I also received a request to teach story writing but did not get around to it due to other requests from the teachers. However I did wonder how I might tackle such a task, given the limited vocabulary of the teachers and also their inadequate understanding of how to say things in fluent English.
Siobhan with students
I visited other schools in the parish but felt that our communication was poor. I feel that, in order to communicate via English, participants need a certain level of proficiency that in fact some did not have, especially in the schools where English is not the medium of instruction. Even where English is the medium school texts are often in both English and Urdu and teachers frequently resort to Urdu to ensure that students understand the topic of the class.
For me, it was more rewarding to work in the school where English is the medium of instruction. Communication was clearly better and we managed to generate a level of enthusiasm throughout the class period, so I knew the participants understood what was being discussed.
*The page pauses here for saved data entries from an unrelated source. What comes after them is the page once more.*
-- ==== Sys2Proof/Machine/Gcm.lean ====
section
/-! DEFINITION. AES-256-GCM as NIST SP 800-38D and FIPS 197 define it, which the spine (12 R346) and the loading of folios (16 R468) take from
those standards: the cipher on one block, the counter mode, and the tag. -/

namespace Sys2Proof.Machine

/-! ## The cipher on one block (FIPS 197) -/

/-- A byte of GF(2⁸) times x, modulo x⁸ + x⁴ + x³ + x + 1. -/
def xTimes (b : Byte) : Byte := (b <<< 1) ^^^ (if b.getLsbD 7 then 0x1B#8 else 0#8)
/-- The product of two bytes of the field. -/
def gfMul (a b : Byte) : Byte :=
  ((List.range 8).foldl (fun (p : Byte × Byte) i => (if b.getLsbD i then p.1 ^^^ p.2 else p.1, xTimes p.2)) (0, a)).1
/-- The inverse of a byte as its 254th power; 0 for 0. -/
def gfInverse (a : Byte) : Byte :=
  ((List.range 7).foldl (fun (p : Byte × Byte) _ => let q := gfMul p.2 p.2; (gfMul p.1 q, q)) (1, a)).1
/-- The byte substitution: the inverse, and its affine transformation. -/
def subByte (b : Byte) : Byte :=
  let x := gfInverse b
  x ^^^ x.rotateLeft 1 ^^^ x.rotateLeft 2 ^^^ x.rotateLeft 3 ^^^ x.rotateLeft 4 ^^^ 0x63#8

/-- The exclusive or of two byte sequences, as long as the first. -/
def xorBytes (a b : Bytes) : Bytes := a.mapIdx fun i x => x ^^^ b.getD i 0

/-- Word i of the key schedule of a 256-bit key, from the words before it, newest first. -/
def nextKeyWord (i : Nat) (ws : List Bytes) : Bytes :=
  let last := ws.headD []
  let mixed :=
    if i % 8 = 0 then xorBytes ((last.drop 1 ++ last.take 1).map subByte) [(List.range (i / 8 - 1)).foldl (fun r _ => xTimes r) 1#8]
    else if i % 8 = 4 then last.map subByte else last
  xorBytes (ws.getD 7 []) mixed
/-- The fifteen round keys of a 256-bit key. -/
def roundKeys (key : Bytes) : List Bytes :=
  let first := ((List.range 8).map fun i => (key.drop (4 * i)).take 4).reverse
  let all := ((List.range 52).foldl (fun ws i => nextKeyWord (i + 8) ws :: ws) first).reverse
  (List.range 15).map fun r => ((all.drop (4 * r)).take 4).flatten

/-- The rows of the state, column by column in the sequence, are rotated by their number. -/
def shiftRows (b : Bytes) : Bytes := (List.range 16).map fun i => b.getD (i % 4 + 4 * ((i / 4 + i % 4) % 4)) 0
/-- Each column of the state is multiplied by the fixed polynomial. -/
def mixColumns (b : Bytes) : Bytes := (List.range 16).map fun i =>
  let x : Nat → Byte := fun k => b.getD (i / 4 * 4 + (i + k) % 4) 0
  xTimes (x 0) ^^^ xTimes (x 1) ^^^ x 1 ^^^ x 2 ^^^ x 3
/-- One block under round keys. -/
def encryptBlock (keys : List Bytes) (block : Bytes) : Bytes :=
  let k : Nat → Bytes := fun r => keys.getD r []
  let mid := (List.range 13).foldl (fun b r => xorBytes (mixColumns (shiftRows (b.map subByte))) (k (r + 1))) (xorBytes block (k 0))
  xorBytes (shiftRows (mid.map subByte)) (k 14)

/-! ## Galois/counter mode (NIST SP 800-38D) -/

/-- The 128-bit number that a block spells, its first bit uppermost; a short last block is followed by zeros. -/
def blockBits (b : Bytes) : BitVec 128 := BitVec.ofNat 128 (beNat (b ++ List.replicate (16 - b.length) 0#8))
def bitsBlock (v : BitVec 128) : Bytes := (leBytes 16 v.toNat).reverse
/-- The product of two blocks in GF(2¹²⁸). -/
def blockMul (x y : BitVec 128) : BitVec 128 :=
  ((List.range 128).foldl (fun (p : BitVec 128 × BitVec 128) i =>
    (if x.getLsbD (127 - i) then p.1 ^^^ p.2 else p.1, (p.2 >>> 1) ^^^ (if p.2.getLsbD 0 then 0xE1#128 <<< 120 else 0#128))) (0, y)).1
/-- The blocks of a sequence. -/
def blocksOf (b : Bytes) : List Bytes := (List.range (ceilDiv b.length 16)).map fun i => (b.drop (16 * i)).take 16
/-- The hash of associated data and ciphertext under a hash key. -/
def gHash (h : BitVec 128) (aad ct : Bytes) : BitVec 128 :=
  let sizes := BitVec.ofNat 128 (8 * aad.length * 2 ^ 64 + 8 * ct.length)
  ((blocksOf aad ++ blocksOf ct).map blockBits ++ [sizes]).foldl (fun y x => blockMul (y ^^^ x) h) 0
/-- The counter block of a 96-bit nonce. -/
def counterBlock (nonce : Bytes) (n : Nat) : Bytes := nonce.take 12 ++ (leBytes 4 n).reverse

/-- Counter mode: the ciphertext of a plaintext, and the plaintext of a ciphertext. -/
def gcmText (key nonce text : Bytes) : Bytes :=
  let keys := roundKeys key
  xorBytes text ((List.range (ceilDiv text.length 16)).flatMap fun i => encryptBlock keys (counterBlock nonce (i + 2)))
/-- The 16-byte tag of a ciphertext with its associated data. -/
def gcmTag (key nonce aad ct : Bytes) : Bytes :=
  let keys := roundKeys key
  let h := blockBits (encryptBlock keys (List.replicate 16 0#8))
  xorBytes (encryptBlock keys (counterBlock nonce 1)) (bitsBlock (gHash h aad ct))
/-- The plaintext of a ciphertext whose tag holds. -/
def gcmOpen (key nonce aad ct tag : Bytes) : Option Bytes :=
  if tag = gcmTag key nonce aad ct then some (gcmText key nonce ct) else none

end Sys2Proof.Machine
end

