-- ==== Sys2Proof/Machine/Power.lean ====
section
/-! DEFINITION. The commands of power and the first second (15): rails, boot, start-up inventories, roles, HRDY, brown-out, the snapshot and
its restore, RST_N and the loss of power. -/

namespace Sys2Proof.Machine

/-! ## Rails (R419 to R421) -/

/-- The porter's sequence is under way: powered, and waiting for no restart. -/
def State.sequencing (s : State) : Bool := s.power.porter && s.power.waiting == .none && s.power.brownAt.isNone

/-- The first rail whose BKEN is low. -/
def Power.nextRail (p : Power) : Nat := ((List.range 5).find? fun k => !p.bken.getLsbD k).getD 5
/-- Raise a rail's BKEN. -/
def State.enableRail (s : State) (k : Nat) : State :=
  { s with power := { s.power with bken := s.power.bken ||| BitVec.ofNat 5 (2 ^ k), enabledAt := s.now } }

/-- POWER_UP: VDD_PORTER reaches its threshold, t = 0; a power-up is counted and the bus check begins. -/
def execPowerUp (t : Tick) : State → Host.Outcome State Fault Refusal :=
  occurs t (fun s => !s.power.porter) fun s =>
    { s.fresh.countPowerUp with power := { porter := true, origin := s.now, waiting := .busCheck, waitFrom := s.now, shutdowns := s.power.shutdowns } }

/-- BUS_CHECK_END (R420): VDD_IO33 is enabled, no earlier than 2 ms, and the timeline shifts by the wait. -/
def execBusCheckEnd (t : Tick) : State → Host.Outcome State Fault Refusal :=
  occurs t (fun s => s.power.porter && s.power.waiting == .busCheck && decide (s.power.waitFrom + 2 * msTicks ≤ s.now)) fun s =>
    ({ s with power := { s.power with waiting := .none, origin := s.now - 2 * msTicks } } : State).enableRail 0

/-- RAIL_ENABLE: the next rail, at or after its time and once the rail before it is good. -/
def execRailEnable (t : Tick) : State → Host.Outcome State Fault Refusal :=
  occurs t (fun s =>
    let k := s.power.nextRail
    s.sequencing && decide (1 ≤ k ∧ k ≤ 4) && s.power.good.getLsbD (k - 1) && s.reached (2 * k + 2)) fun s => s.enableRail s.power.nextRail

/-- RAIL_POWER_GOOD. -/
def execRailPowerGood (t : Tick) (rail : Nat) : State → Host.Outcome State Fault Refusal :=
  occurs t (fun s => s.sequencing && decide (rail < 5) && s.power.bken.getLsbD rail && !s.power.good.getLsbD rail
      && decide (s.now ≤ s.power.enabledAt + 2 * msTicks)) fun s =>
    { s with power := { s.power with good := s.power.good ||| BitVec.ofNat 5 (2 ^ rail) } }

/-- RAIL_GOOD_TIMEOUT: the rail enabled last has not reported good within 2 ms. -/
def execRailGoodTimeout (t : Tick) : State → Host.Outcome State Fault Refusal :=
  occurs t (fun s =>
    let k := s.power.nextRail - 1
    s.sequencing && decide (1 ≤ s.power.nextRail) && !s.power.good.getLsbD k && decide (s.power.enabledAt + 2 * msTicks ≤ s.now)) fun s =>
    s.shutRails (some (s.power.nextRail - 1)) true .railRestart

/-- RAIL_GOOD_LOST. -/
def execRailGoodLost (t : Tick) (rail : Nat) : State → Host.Outcome State Fault Refusal :=
  occurs t (fun s => s.power.porter && s.power.waiting == .none && decide (rail < 5) && s.power.bken.getLsbD rail && s.power.good.getLsbD rail)
    fun s => s.shutRails (some rail) true .railRestart

/-- The sequence restarts at the enable of VDD_IO33, as a power-up. -/
def State.restartRails (s : State) : State :=
  ({ s.countPowerUp with power := { s.power with waiting := .none, origin := s.now - 2 * msTicks, offTimes := [] } } : State).enableRail 0

/-- RAIL_RESTART: 1 s after a rail fault. -/
def execRailRestart (t : Tick) : State → Host.Outcome State Fault Refusal :=
  occurs t (fun s => s.power.porter && s.power.waiting == .railRestart && decide (s.power.waitFrom + 1000 * msTicks ≤ s.now)) State.restartRails

/-- BUS_RESTART (R434): the bus has stood at or above power.restart for 100 ms after a shutdown. -/
def execBusRestart (t : Tick) : State → Host.Outcome State Fault Refusal :=
  occurs t (fun s => s.power.porter && s.power.waiting == .busRestart && s.power.offTimes.all fun o => decide (o.2 ≤ s.now)) State.restartRails

/-! ## Boot (R438, 02 R31, R32) -/

/-- Every rail is good. -/
def State.railsGood (s : State) : Bool := s.sequencing && s.power.good == 0x1F#5 && s.power.rstLow.isNone

/-- BOOT_RECORD_READ: the saved configuration becomes live, and the run number is formed. A move to RETURNED that was cut short is
finished first (16 R465). -/
def State.readBoot (s : State) : State :=
  if s.test.fuses.getLsbD 4 && !s.test.fuses.getLsbD 3 then s.finishReturn else
  let a := s.archive
  let s : State := { s with
    power := { s.power with bootRead := true }
    settings := { s.settings with live := a.saved, scripts := a.savedScripts, twinsets := a.savedSets }
    spine := { s.spine with partner := a.partner, sideB := a.sideB, state := if a.partner then .down else .off } }
  { s with stamp := { s.stamp with
      run := BitVec.ofNat 32 (a.sideB.toNat * 2 ^ 31 + a.powerUps.toNat)
      period := s.getN .stampPeriod
      economy := s.getN .stampEconomy = 1 } }

def execBootRecordRead (t : Tick) : State → Host.Outcome State Fault Refusal :=
  occurs t (fun s => s.railsGood && s.reached 12 && !s.power.bootRead) State.readBoot

/-- PLL_LOCK: stamp 0 begins, and TCK is driven on every fitted port; in BLANK the stamp does not start (16 R464). -/
def execPllLock (t : Tick) : State → Host.Outcome State Fault Refusal :=
  occurs t (fun s => s.railsGood && s.power.bootRead && !s.stamp.started && !s.blank) fun s =>
    ({ s with stamp := { s.stamp with started := true, number := 0, t0 := s.now, adjust := 0 } } : State).driveTck

/-- A stack as the weeding map leaves it (16 R460). -/
def StackSt.weedFrom (k : StackSt) (w : Nat × BitVec 32 × Bool × Bool) : StackSt :=
  { k with shelves := k.shelves &&& ~~~ w.2.1, annexOk := k.annexOk && !w.2.2.1, weeded := w.2.2.2 }
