-- ==== Sys2Proof/Machine/Submit.lean ====
section
/-! DEFINITION. The submission of a charge: the fields and addresses that the steward sets (06 R155), the inputs that it writes (09 R236, R262),
when it submits which charge (07 R209, R493, 08 R233), the checks (06 R185), and admission or the queue (02 R40, R42). -/

namespace Sys2Proof.Machine

/-! ## Steps -/

/-- The step of a stream that is to be replayed next, if the first record that waits for it, but for state shifts, is one: the stamp of its seal, its
sample, its features, reset and rerun (08 R233). -/
def State.sealedStepOf (s : State) (sid : Nat) : Option (BitVec 48 × BitVec 48 × BitVec 48 × Bool × Bool) :=
  (((s.sealedOf sid).dropWhile fun r => isShift r.2).head?).bind fun r => match r.2 with
    | .step _ _ reset rerun n f => some (r.1, n, f, reset, rerun)
    | _ => none
def State.sealedNext (s : State) (sid : Nat) : Option (BitVec 48 × BitVec 48 × Bool × Bool) := (s.sealedStepOf sid).map (·.2)
/-- The state shifts that stand ahead of a stream's next sealed step act at it (05 R126, 08 R233). -/
def State.takeShifts (s : State) (sid : Nat) : State :=
  ((s.sealedOf sid).takeWhile fun r => isShift r.2).foldl (fun s r => match r.2 with
    | .shift _ l j => (s.modStream sid fun y => { y with shiftTo := setKey l j y.shiftTo }).dropRecord (· == r.2)
    | _ => s) s

/-- The input log's entry of a step that has not committed. -/
def State.loggedStep (s : State) (sid : Nat) (sample : BitVec 48) : Option LoggedStep :=
  s.inputLog.find? fun e => e.sid == sid && e.sample == sample && !e.committed

/-- The input row of a step that a hub replays: the logged row, its spans counted from the step committed before it, under the mains features that
the step names (08 R233, 09 R237). -/
def State.replayRow (s : State) (sid : Nat) (sample features : BitVec 48) : List Int :=
  let row := ((s.loggedStep sid sample).map (·.row)).getD []
  let row := match s.cell? sid with
    | some c => s.spanChannels c sample row
    | none => row
  (row.take 16).set 10 (sat (sample.toNat - features.toNat : Nat) 16) ++ lookupD (row.drop 16) features s.mains.past

/-- A step is replayed: a seal names it and the input log holds its row. -/
def State.replayDue (s : State) (sid : Nat) : Bool :=
  (s.sealedNext sid).any fun e => (s.loggedStep sid e.1).isSome && !s.charges.any fun c => c.names sid && c.stamps.any fun x => x.2.1 == e.1

/-- While the estimator starves, steps go in shelfmark order: no due cell of a lower shelfmark is left out (02 R49). -/
def State.inShelfOrder (s : State) (sids : List Nat) : Bool :=
  let last := (s.cells.filter fun c => c.sid.any sids.contains).foldl (fun m c => max m c.shelf) 0
  !s.rota.starving || s.cells.all fun c => c.sid.all fun x => sids.contains x || decide (last ≤ c.shelf) || !s.stepDue x

/-! ## What the steward sets and writes -/

/-- A descriptor with the fields that the steward sets: PATRON, CHARGE, INDEX, LAST, RUNCAL, and ROW, LAYER and CH of a SHADOW. -/
def State.prepareDesc (s : State) (slot : Nat) (tag : BitVec 32) (rows : List (BitVec 64)) (n i : Nat) (d : BitVec 512) : BitVec 512 :=
  let d := dPut (dPut (dPut (dPut d 15 8 i) 19 16 slot) 20 20 (decide (i + 1 = n)).toNat) 63 32 tag.toNat
  let running : Nat → Bool → Nat := fun t ringed => (ringed && s.get (.tensorMode slot t) == some 1).toNat
  match Op.ofCode (dOp d) with
  | some .matmul => dPut d 69 69 (running (MatBody.of d).clipt (MatBody.of d).ringv)
  | some .scan => dPut d 84 84 (running (ScanBody.of d).clipt (ScanBody.of d).ringv)
  | some .shadow =>
    let m := (s.patron slot).monitor
    let row := (rows.map Row.ofBits).findIdx fun r => r.use && r.sid == m.sid
    dPut (dPut (dPut d 71 64 row) 74 72 m.layer) 87 76 m.chan
  | _ => d

/-- The descriptors of a program that the steward places: a SHADOW only in the batch that holds the watched stream (06 R176). -/
def State.placedDescs (s : State) (slot : Nat) (rows : List (BitVec 64)) (descs : List (BitVec 512)) : List (BitVec 512) :=
  let m := (s.patron slot).monitor
  let watched : Bool := m.valid && rows.any fun w => (Row.ofBits w).use && (Row.ofBits w).sid == m.sid
  descs.filter fun d => Op.ofCode (dOp d) != some .shadow || watched
/-- The COMMITs ahead of a place among descriptors. -/
def commitsBefore (descs : List (BitVec 512)) (i : Nat) : Nat := ((descs.take i).filter fun d => Op.ofCode (dOp d) == some .commit).length

/-- A program's descriptor on the regions and blocks of the patron's share; an XFER's destination on its blocks of the other stack (06 R155). -/
def State.ownDesc (s : State) (f : FolioInfo) (slot : Nat) (sh : Share) (d : BitVec 512) : BitVec 512 :=
  let d := moveDesc (ownWeight f sh.layers) (ownCarrel sh.blocks) d
  if Op.ofCode (dOp d) = some .xfer then
    let far := (((s.stk (XferBody.of d).dstk).share? slot).map (·.blocks)).getD []
    dPut d 159 144 (ownCarrel far (XferBody.of d).dst)
  else d

/-- The reset bit of a row that the steward knows itself: a replayed step's, a regeneration's, that of a rebuild's first step, and none in a rollout (05
R150, 08 R227, R233). -/
def State.ownReset (s : State) (kind : ChargeKind) (slot sid : Nat) : Option Bool :=
  match kind with
  | .step _ true => (s.sealedNext sid).map fun e => e.2.2.1
  | .chunk req _ index _ => (s.req? req).bind fun r => match r.kind with
    | .regenerate => some (r.resetBit index)
    | .rollout => some false
    | .job => none
  | .rebuild _ => ((s.windowOf slot sid)[0]?).map (·.reset)
  | _ => none
/-- A row table entry as the steward writes it. -/
def State.ownRow (s : State) (kind : ChargeKind) (slot : Nat) (blocks : List Nat) (w : BitVec 64) : BitVec 64 :=
  let r := Row.ofBits w
  let w := match (if r.use then s.ownReset kind slot r.sid else none) with
    | some b => BitVec.ofNat 64 (w.toNat - r.reset.toNat * 2 ^ 14 + b.toNat * 2 ^ 14)
    | none => w
  moveRow (ownCarrel blocks) w

/-- The samples of the streams of a charge, and the stamps of the mains features that they take. -/
def State.ownStamps (s : State) (kind : ChargeKind) (rows : List (BitVec 64)) : List (Nat × BitVec 48 × BitVec 48) :=
  (rows.filter fun w => (Row.ofBits w).use).map fun w =>
    let sid := (Row.ofBits w).sid
    match kind, s.sealedNext sid with
    | .step _ true, some e => (sid, e.1, e.2.1)
    | _, _ => (sid, s.stamp.number, s.mains.usedStamp)

/-- The stamp under whose settings a replay runs: that of its steps' samples, in which their charge was first submitted (08 R216, R233, log 150). -/
def State.ownUnder (s : State) (kind : ChargeKind) : Option (BitVec 48) :=
  match kind with
  | .step (sid :: _) true => (s.sealedStepOf sid).map (·.2.1)
  | _ => none

/-- The input row of a stream of a live step, or of a step that is replayed. -/
def State.stepRow (s : State) (c : ChargeSt) (sid : Nat) : List Int :=
  match c.kind, c.stamps.find? fun e => e.1 == sid with
  | .step _ true, some e => s.replayRow sid e.2.1 e.2.2
  | _, _ => ((s.cell? sid).map s.inputRow).getD []

/-- Bits as bytes, bit 0 first. -/
def bitBytes (bs : List Bool) : Bytes :=
  (List.range (ceilDiv bs.length 8)).map fun i => BitVec.ofNat 8 (((List.range 8).map fun j => (bs.getD (8 * i + j) false).toNat * 2 ^ j).sum)
/-- Time steps of a row in a state layer that the SCANs ahead of a place among descriptors take. -/
def stepsAhead (descs : List (BitVec 512)) (i row layer : Nat) : Nat :=
  ((descs.take i).map fun d =>
    let b := ScanBody.of d
    if Op.ofCode (dOp d) = some .scan ∧ b.layer = layer ∧ b.row0 ≤ row ∧ row < b.row0 + b.ns ∧ !b.empty then b.l else 0).sum
/-- The reset bit of a row at a time step of a charge: a rebuild's as the input log holds it, any other's in its row and at its first time step (05 R138,
R150). -/
def State.resetAt (s : State) (c : ChargeSt) (row t : Nat) : Bool :=
  match c.kind with
  | .rebuild sid => ((s.windowOf c.slot sid)[t]?).any (·.reset)
  | _ => decide (t = 0) && (rowAt c.rows row).reset
/-- The bytes at RMADDR of every SCAN of a charge that takes its reset bits from there (06 R169). -/
def State.resetInputs (s : State) (c : ChargeSt) : List (Nat × Bytes) :=
  (c.descs.mapIdx fun i d => (i, d)).filterMap fun p =>
    let b := ScanBody.of p.2
    if Op.ofCode (dOp p.2) = some .scan ∧ b.rmask ∧ !b.empty then
      some (b.rmaddr, bitBytes ((List.range (b.l * b.ns)).map fun r =>
        let row := b.row0 + r % b.ns
        s.resetAt c row (stepsAhead c.descs p.1 row b.layer + r / b.ns)))
    else none
/-- Range-step tags that the steward writes with a charge's inputs: one for each input row, of a chunk one for each time step (04 R100). -/
def State.tagCount (s : State) (c : ChargeSt) : Nat :=
  match c.kind with
  | .step _ _ => c.rows.length
  | .chunk req _ index _ => ((s.req? req).map fun r => (r.rowTags index).length).getD 0
  | .refit => s.refitRows.length / 64
  | .mains => s.mains.last.length
  | .rebuild sid => (s.windowOf c.slot sid).length
  | _ => 0
/-- The bytes that the steward writes into the input blocks itself: the constants of the program (log 9), the rows of a live step, of a request's
chunk or of a refit's windows, the mains samples (09 R236, R251, R255, R262), their range step tags (04 R100), and the reset bits at each RMADDR
(06 R169). -/
def State.ownInputs (s : State) (c : ChargeSt) : List (Nat × Bytes) :=
  match s.folio? c.slot with
  | none => []
  | some f =>
    let zeros : Nat → Bytes := fun n => List.replicate n 0#8
    f.consts.flatMap (fun p => c.lay p.1 p.2) ++ s.resetInputs c ++ match c.kind with
    | .step _ _ => ((c.rows.mapIdx fun i w => (i, Row.ofBits w)).flatMap fun p =>
        if p.2.use then c.lay (f.inputAt + p.1) (rowBytes (s.stepRow c p.2.sid)) else []) ++ c.lay f.tagsAt (zeros (s.tagCount c))
    | .chunk req sid index _ => match s.req? req with
      | none => []
      | some r => c.lay f.inputAt (s.chunkRows r sid index) ++ c.lay f.tagsAt (r.rowTags index)
    | .refit => c.lay f.inputAt s.refitRows ++ c.lay f.tagsAt (zeros (s.tagCount c))
    | .mains => c.lay f.inputAt (s.mains.last.flatMap rowBytes) ++ c.lay f.tagsAt (zeros (s.tagCount c))
    | _ => []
In the classrooms I did some work on English conversation and grammar. I found that students seemed to be caught into learning material by rote without necessarily understanding the content. However, I did have some conversations with students aged from 12 to 15 years in which they responded quite well. This worked especially well when their teacher was present in the classroom to support the students whenever we reached a blockage to mutual understanding. In other cases where the teacher simply translated between students and me I don’t think anything was achieved. In such instances, maybe the students did not know enough English or have any confidence in what they did know to even begin to converse.
Both students and teachers were in general most welcoming but where they lacked confidence in their ability to communicate in English both seemed to hold back. I think I was able to contribute most effectively when the principal or teachers told me what they needed and I was given time to prepare something. If I had known before leaving Ireland what the schools might have expected from me I am sure I could have come here much better prepared.
The experience has moved me deeply. I have felt welcomed and included. So many have so little and yet they readily show warm hospitality. The hardship of poverty, insecurity and discrimination as a minority group (Christians) saddens me but I have found the Pakistanis to be so resilient and strong in the face of adversity. This visit has also made me feel grateful for having been born in western society where we have and take for granted a free education system, a free health care system, good service from public utilities and relatively comfortable way of life. At times I wonder whether we appreciate what we have.